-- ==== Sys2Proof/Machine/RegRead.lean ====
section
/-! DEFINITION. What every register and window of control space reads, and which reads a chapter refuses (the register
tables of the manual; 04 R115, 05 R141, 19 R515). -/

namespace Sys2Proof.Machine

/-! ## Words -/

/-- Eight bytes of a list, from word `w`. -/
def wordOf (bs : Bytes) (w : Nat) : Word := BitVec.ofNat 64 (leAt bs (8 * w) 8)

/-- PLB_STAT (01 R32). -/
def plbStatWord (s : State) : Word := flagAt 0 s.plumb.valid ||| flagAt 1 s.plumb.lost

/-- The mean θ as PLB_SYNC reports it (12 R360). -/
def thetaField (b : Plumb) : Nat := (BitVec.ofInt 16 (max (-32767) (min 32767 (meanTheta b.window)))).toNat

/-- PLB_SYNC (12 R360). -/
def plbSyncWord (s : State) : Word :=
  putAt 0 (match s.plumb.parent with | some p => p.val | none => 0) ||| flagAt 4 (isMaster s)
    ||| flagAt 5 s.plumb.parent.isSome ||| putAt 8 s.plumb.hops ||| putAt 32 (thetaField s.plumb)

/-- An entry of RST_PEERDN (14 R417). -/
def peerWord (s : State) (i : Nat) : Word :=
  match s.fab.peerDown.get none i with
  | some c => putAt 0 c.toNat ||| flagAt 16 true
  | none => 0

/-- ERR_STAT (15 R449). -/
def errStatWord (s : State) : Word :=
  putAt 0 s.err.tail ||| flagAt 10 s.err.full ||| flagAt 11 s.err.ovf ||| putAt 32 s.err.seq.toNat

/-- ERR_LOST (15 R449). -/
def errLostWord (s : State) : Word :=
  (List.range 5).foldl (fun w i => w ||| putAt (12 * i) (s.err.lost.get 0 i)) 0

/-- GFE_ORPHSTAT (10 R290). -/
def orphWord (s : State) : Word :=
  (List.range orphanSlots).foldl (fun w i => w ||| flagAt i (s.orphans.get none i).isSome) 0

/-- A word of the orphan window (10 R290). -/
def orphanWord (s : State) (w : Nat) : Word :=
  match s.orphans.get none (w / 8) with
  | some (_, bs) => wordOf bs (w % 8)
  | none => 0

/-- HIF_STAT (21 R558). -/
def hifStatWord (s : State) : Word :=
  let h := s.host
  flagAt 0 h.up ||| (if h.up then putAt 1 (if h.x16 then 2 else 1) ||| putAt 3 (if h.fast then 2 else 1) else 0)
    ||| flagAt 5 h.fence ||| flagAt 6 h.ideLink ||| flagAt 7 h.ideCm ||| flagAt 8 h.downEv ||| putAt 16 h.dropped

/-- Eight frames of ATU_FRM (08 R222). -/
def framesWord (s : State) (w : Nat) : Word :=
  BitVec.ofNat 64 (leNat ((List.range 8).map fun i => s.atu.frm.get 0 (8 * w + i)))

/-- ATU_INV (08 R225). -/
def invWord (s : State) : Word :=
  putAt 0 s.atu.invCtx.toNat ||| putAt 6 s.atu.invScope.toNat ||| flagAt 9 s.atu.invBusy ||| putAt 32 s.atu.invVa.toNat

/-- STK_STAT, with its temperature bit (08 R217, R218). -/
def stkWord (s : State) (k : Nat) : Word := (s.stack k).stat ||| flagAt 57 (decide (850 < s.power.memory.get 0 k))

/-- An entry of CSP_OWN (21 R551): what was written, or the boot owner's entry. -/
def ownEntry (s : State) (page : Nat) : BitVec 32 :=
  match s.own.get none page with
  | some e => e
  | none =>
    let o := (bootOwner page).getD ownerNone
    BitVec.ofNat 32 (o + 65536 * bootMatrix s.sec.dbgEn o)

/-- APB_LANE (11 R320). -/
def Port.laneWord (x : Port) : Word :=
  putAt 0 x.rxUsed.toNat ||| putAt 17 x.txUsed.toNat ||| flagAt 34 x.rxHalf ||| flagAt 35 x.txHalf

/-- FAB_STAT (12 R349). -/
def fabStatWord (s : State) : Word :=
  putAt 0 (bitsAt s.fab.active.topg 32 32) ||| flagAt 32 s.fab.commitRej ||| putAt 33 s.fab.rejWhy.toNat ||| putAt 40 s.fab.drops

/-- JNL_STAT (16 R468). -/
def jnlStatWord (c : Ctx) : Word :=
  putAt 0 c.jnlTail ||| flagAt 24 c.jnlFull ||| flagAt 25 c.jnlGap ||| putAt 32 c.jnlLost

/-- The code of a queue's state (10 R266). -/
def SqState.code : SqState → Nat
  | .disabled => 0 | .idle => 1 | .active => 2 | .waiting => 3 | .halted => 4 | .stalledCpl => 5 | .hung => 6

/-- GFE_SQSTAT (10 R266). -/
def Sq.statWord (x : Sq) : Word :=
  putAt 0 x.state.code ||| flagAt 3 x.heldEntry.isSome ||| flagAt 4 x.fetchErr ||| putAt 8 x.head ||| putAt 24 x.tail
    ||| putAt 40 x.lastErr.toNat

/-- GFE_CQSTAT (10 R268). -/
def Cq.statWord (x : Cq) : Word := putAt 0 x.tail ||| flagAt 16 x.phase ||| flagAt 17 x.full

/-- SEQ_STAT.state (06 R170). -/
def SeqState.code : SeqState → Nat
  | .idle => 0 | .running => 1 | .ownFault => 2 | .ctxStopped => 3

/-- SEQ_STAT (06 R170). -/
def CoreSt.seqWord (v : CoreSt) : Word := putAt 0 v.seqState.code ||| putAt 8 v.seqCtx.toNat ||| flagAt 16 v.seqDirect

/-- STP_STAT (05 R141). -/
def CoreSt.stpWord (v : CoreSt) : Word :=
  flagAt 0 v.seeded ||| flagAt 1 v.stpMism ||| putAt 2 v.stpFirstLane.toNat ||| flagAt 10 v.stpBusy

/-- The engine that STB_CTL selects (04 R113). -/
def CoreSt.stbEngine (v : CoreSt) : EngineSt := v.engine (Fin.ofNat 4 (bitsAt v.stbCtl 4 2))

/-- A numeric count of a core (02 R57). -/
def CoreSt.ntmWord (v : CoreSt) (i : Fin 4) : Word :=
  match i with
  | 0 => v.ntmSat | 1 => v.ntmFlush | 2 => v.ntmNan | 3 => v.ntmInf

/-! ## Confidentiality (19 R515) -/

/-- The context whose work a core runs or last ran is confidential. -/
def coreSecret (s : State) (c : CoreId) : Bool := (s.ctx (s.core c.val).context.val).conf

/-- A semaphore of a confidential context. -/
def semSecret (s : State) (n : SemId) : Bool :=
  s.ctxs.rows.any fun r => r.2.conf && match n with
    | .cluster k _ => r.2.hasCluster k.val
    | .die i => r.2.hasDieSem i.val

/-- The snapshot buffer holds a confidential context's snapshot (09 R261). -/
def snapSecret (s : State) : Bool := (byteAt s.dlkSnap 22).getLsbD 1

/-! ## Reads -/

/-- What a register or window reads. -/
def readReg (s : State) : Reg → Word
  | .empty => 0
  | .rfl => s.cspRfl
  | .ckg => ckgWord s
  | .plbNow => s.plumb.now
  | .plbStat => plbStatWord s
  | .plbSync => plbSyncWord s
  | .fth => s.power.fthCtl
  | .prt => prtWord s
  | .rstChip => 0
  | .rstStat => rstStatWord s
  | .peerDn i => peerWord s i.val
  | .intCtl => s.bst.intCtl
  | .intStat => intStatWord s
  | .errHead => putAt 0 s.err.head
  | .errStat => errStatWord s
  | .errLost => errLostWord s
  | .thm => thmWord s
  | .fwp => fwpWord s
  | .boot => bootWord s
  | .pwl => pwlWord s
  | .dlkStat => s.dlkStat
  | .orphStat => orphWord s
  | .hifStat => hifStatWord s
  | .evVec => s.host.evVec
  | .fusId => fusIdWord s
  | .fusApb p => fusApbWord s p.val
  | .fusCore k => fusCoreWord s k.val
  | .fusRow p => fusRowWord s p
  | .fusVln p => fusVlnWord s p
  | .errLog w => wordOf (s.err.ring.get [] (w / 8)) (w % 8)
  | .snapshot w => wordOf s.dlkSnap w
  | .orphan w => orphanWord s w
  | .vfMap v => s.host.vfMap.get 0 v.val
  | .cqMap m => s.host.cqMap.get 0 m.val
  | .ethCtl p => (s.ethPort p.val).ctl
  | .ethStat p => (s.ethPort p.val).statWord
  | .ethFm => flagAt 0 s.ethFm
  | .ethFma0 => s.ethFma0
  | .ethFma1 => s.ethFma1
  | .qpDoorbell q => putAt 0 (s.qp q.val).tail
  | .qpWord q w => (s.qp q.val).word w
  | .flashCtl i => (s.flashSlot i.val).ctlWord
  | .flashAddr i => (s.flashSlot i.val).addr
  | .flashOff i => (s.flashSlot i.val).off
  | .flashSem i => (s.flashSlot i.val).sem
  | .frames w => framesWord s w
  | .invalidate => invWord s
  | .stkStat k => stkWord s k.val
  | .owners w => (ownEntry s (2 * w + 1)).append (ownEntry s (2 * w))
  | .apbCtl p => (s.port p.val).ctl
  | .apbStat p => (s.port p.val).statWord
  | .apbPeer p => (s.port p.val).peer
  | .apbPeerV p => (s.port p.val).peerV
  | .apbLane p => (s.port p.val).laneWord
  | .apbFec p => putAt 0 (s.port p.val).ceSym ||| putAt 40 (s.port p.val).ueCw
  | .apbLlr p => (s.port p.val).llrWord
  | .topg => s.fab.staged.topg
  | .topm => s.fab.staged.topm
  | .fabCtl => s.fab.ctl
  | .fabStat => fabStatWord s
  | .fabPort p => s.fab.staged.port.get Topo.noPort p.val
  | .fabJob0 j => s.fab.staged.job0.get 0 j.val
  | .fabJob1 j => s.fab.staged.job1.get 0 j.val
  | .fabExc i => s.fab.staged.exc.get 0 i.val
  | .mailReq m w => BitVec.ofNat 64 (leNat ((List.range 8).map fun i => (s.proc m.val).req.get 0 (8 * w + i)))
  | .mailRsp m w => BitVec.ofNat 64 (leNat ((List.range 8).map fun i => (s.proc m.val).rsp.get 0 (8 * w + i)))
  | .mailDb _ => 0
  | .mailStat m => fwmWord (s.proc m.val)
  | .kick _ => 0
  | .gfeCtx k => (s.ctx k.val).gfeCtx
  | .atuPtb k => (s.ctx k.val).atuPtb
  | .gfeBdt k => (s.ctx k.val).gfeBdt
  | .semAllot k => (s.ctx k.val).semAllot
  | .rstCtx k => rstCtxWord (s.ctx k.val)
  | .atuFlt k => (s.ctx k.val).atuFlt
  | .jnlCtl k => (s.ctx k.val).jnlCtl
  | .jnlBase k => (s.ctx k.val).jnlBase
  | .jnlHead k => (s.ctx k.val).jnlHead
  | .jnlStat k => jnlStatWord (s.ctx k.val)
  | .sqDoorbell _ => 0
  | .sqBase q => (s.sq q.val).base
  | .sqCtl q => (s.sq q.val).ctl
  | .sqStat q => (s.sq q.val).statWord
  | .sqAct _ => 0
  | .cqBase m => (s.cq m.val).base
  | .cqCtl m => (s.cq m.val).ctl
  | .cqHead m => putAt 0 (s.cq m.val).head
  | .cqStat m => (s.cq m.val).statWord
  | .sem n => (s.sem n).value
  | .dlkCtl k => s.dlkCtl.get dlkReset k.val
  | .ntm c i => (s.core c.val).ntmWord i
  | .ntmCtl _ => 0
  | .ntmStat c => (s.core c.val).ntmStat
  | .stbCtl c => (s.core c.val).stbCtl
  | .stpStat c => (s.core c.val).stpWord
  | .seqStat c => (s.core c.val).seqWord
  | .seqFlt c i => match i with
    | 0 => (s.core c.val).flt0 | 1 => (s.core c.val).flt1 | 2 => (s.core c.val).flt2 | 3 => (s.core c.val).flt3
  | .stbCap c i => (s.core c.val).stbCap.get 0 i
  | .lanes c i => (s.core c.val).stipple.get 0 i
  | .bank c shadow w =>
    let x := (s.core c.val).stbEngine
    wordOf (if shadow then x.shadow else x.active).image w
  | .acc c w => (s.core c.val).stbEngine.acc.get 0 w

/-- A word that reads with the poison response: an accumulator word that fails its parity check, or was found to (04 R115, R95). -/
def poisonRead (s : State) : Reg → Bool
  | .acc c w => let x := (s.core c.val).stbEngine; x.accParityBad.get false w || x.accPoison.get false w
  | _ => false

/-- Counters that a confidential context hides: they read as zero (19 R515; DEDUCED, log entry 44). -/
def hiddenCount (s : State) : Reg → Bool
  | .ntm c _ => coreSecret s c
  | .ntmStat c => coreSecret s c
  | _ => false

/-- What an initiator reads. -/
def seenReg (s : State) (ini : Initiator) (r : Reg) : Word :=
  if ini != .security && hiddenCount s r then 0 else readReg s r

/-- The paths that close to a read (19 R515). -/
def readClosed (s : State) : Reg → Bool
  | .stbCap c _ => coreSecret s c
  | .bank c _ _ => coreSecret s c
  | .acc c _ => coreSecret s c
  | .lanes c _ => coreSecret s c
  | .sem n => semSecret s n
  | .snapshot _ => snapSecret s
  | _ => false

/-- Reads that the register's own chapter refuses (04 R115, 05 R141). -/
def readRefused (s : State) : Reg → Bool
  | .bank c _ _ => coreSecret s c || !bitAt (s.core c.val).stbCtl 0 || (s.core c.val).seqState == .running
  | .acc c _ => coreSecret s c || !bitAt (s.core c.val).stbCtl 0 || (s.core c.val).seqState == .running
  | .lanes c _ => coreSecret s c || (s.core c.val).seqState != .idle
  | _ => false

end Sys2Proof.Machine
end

**TO DO**
Reproduce exactly, and with no other material, the lines between those holding "def stkWord (s" and "(12 R349). -/", inclusive.

**RESPONSE BELOW**
def stkWord (s : State) (k : Nat) : Word := (s.stack k).stat ||| flagAt 57 (decide (850 < s.power.memory.get 0 k))

/-- An entry of CSP_OWN (21 R551): what was written, or the boot owner's entry. -/
def ownEntry (s : State) (page : Nat) : BitVec 32 :=
  match s.own.get none page with
  | some e => e
  | none =>
    let o := (bootOwner page).getD ownerNone
    BitVec.ofNat 32 (o + 65536 * bootMatrix s.sec.dbgEn o)

/-- APB_LANE (11 R320). -/
def Port.laneWord (x : Port) : Word :=
  putAt 0 x.rxUsed.toNat ||| putAt 17 x.txUsed.toNat ||| flagAt 34 x.rxHalf ||| flagAt 35 x.txHalf

/-- FAB_STAT (12 R349). -/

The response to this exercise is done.